The answer is that predicate types in Typed Racket are annotated with logical propositions that tell the typechecker what additional information is gained when a predicate check succeeds or fails.
For example, consider the REPL’s type printout for string?:
- : (-> Any Boolean : String)
The type (-> Any Boolean : String) has three parts. The first two are the same as any other function type and indicate that the predicate takes any value and returns a boolean. The third part, after the :, represents the logical propositions the typechecker learns from the result of applying the function:
If the predicate check succeeds (i.e. produces a non-#f value), the argument variable has type String
If the predicate check fails (i.e. produces #f), the argument variable does not have type String
Predicates for all built-in types are annotated with similar propositions that allow the type system to reason logically about predicate checks.
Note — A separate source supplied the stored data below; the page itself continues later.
/-- A state that has taken the first `k` data bits of `b`, the last of them on the line state `cur`. -/
def withLowBits (lowSpeed : Bool) (b : Byte) (k : Nat) (cur : Symbol) (s : State) : State :=
  { s with curVal := lowBits b k, curN := BitVec.ofNat 4 k, prevRaw := some (rawBit (cur.levels lowSpeed)) }

/-- A state that has taken all of `b`, the last bit on the line state `cur`. -/
def withByte (lowSpeed : Bool) (b : Byte) (cur : Symbol) (s : State) : State :=
  { s with bytes := s.bytes ++ [b], curVal := 0#8, curN := 0#4, prevRaw := some (rawBit (cur.levels lowSpeed)) }

theorem ReceivingByte.next {lowSpeed : Bool} {b : Byte} {k : Nat} {cur : Symbol} {s : State}
    (h : ReceivingByte lowSpeed b k cur s) (bit : Bool) (k' : Nat) :
    ReceivingByte lowSpeed b k' (nrziNext cur bit) (withLowBits lowSpeed b k' (nrziNext cur bit) s) :=
  ⟨h.st, nrziNext_jk h.cur_jk bit, rfl, h.se0Count, rfl, rfl, h.room⟩

/-- A data bit before the eighth goes to its place. -/
theorem exec_dataBit {lowSpeed : Bool} {b : Byte} {k : Nat} {cur : Symbol} {s : State}
    (h : ReceivingByte lowSpeed b k cur s) (hk : k < 7) :
    exec (decodeLine (lineCode ((nrziNext cur (b.getLsbD k)).levels lowSpeed))) s =
      .next (withLowBits lowSpeed b (k + 1) (nrziNext cur (b.getLsbD k)) s) := by
  have hn : s.curN + 1#4 = BitVec.ofNat 4 (k + 1) := by rw [h.curN, BitVec.ofNat_add]
  have hval : placeBit s.curVal s.curN (b.getLsbD k) = lowBits b (k + 1) := by
    rw [h.curVal, h.curN, placeBit_lowBits b (by omega)]
  rw [exec_nrziNext _ h.st h.cur_jk h.prevRaw h.se0Count, pack_partial, withLowBits, ← hn, ← hval]
  · rfl
  · rw [h.curN, BitVec.toNat_ofNat]; omega

/-- The eighth data bit completes the byte. -/
theorem exec_eighthDataBit {lowSpeed : Bool} {b : Byte} {cur : Symbol} {s : State}
    (h : ReceivingByte lowSpeed b 7 cur s) :
    exec (decodeLine (lineCode ((nrziNext cur (b.getLsbD 7)).levels lowSpeed))) s =
      .next (withByte lowSpeed b (nrziNext cur (b.getLsbD 7)) s) := by
  have hval : placeBit s.curVal s.curN (b.getLsbD 7) = b := by
    rw [h.curVal, h.curN, placeBit_lowBits b (by omega), lowBits_eight]
  rw [exec_nrziNext _ h.st h.cur_jk h.prevRaw h.se0Count, pack_eighth, hval]
  · rfl
  · exact h.st
  · exact h.curN
  · exact h.room

theorem runLine_cons {lv : Levels} {s t : State} (h : exec (decodeLine (lineCode lv)) s = .next t) (rest : List Levels) :
    runLine (lv :: rest) s = runLine rest t := by
  simp [runLine, h]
5.2.1 One-sided Propositions
Sometimes, a predicate may provide information when it succeeds, but not when it fails. For instance, consider this function:
(define (legal-id? s) (and (symbol? s) (not (member s '(cond else if)))))
This function only returns #t when given a symbol, so the type of something that satisfies this predicate can be refined to Symbol.
However, values that fail this predicate can’t be refined to non-symbols; symbols such as 'else also fail to satisfy this predicate.
In cases such as these, it’s possible to provide a proposition that’s applied only to the “positive” assertion. Specifically, this type
... captures the idea that if this predicate returns #t, the argument is known to be a Symbol, without making any claim at all about values for which this predicate returns #f.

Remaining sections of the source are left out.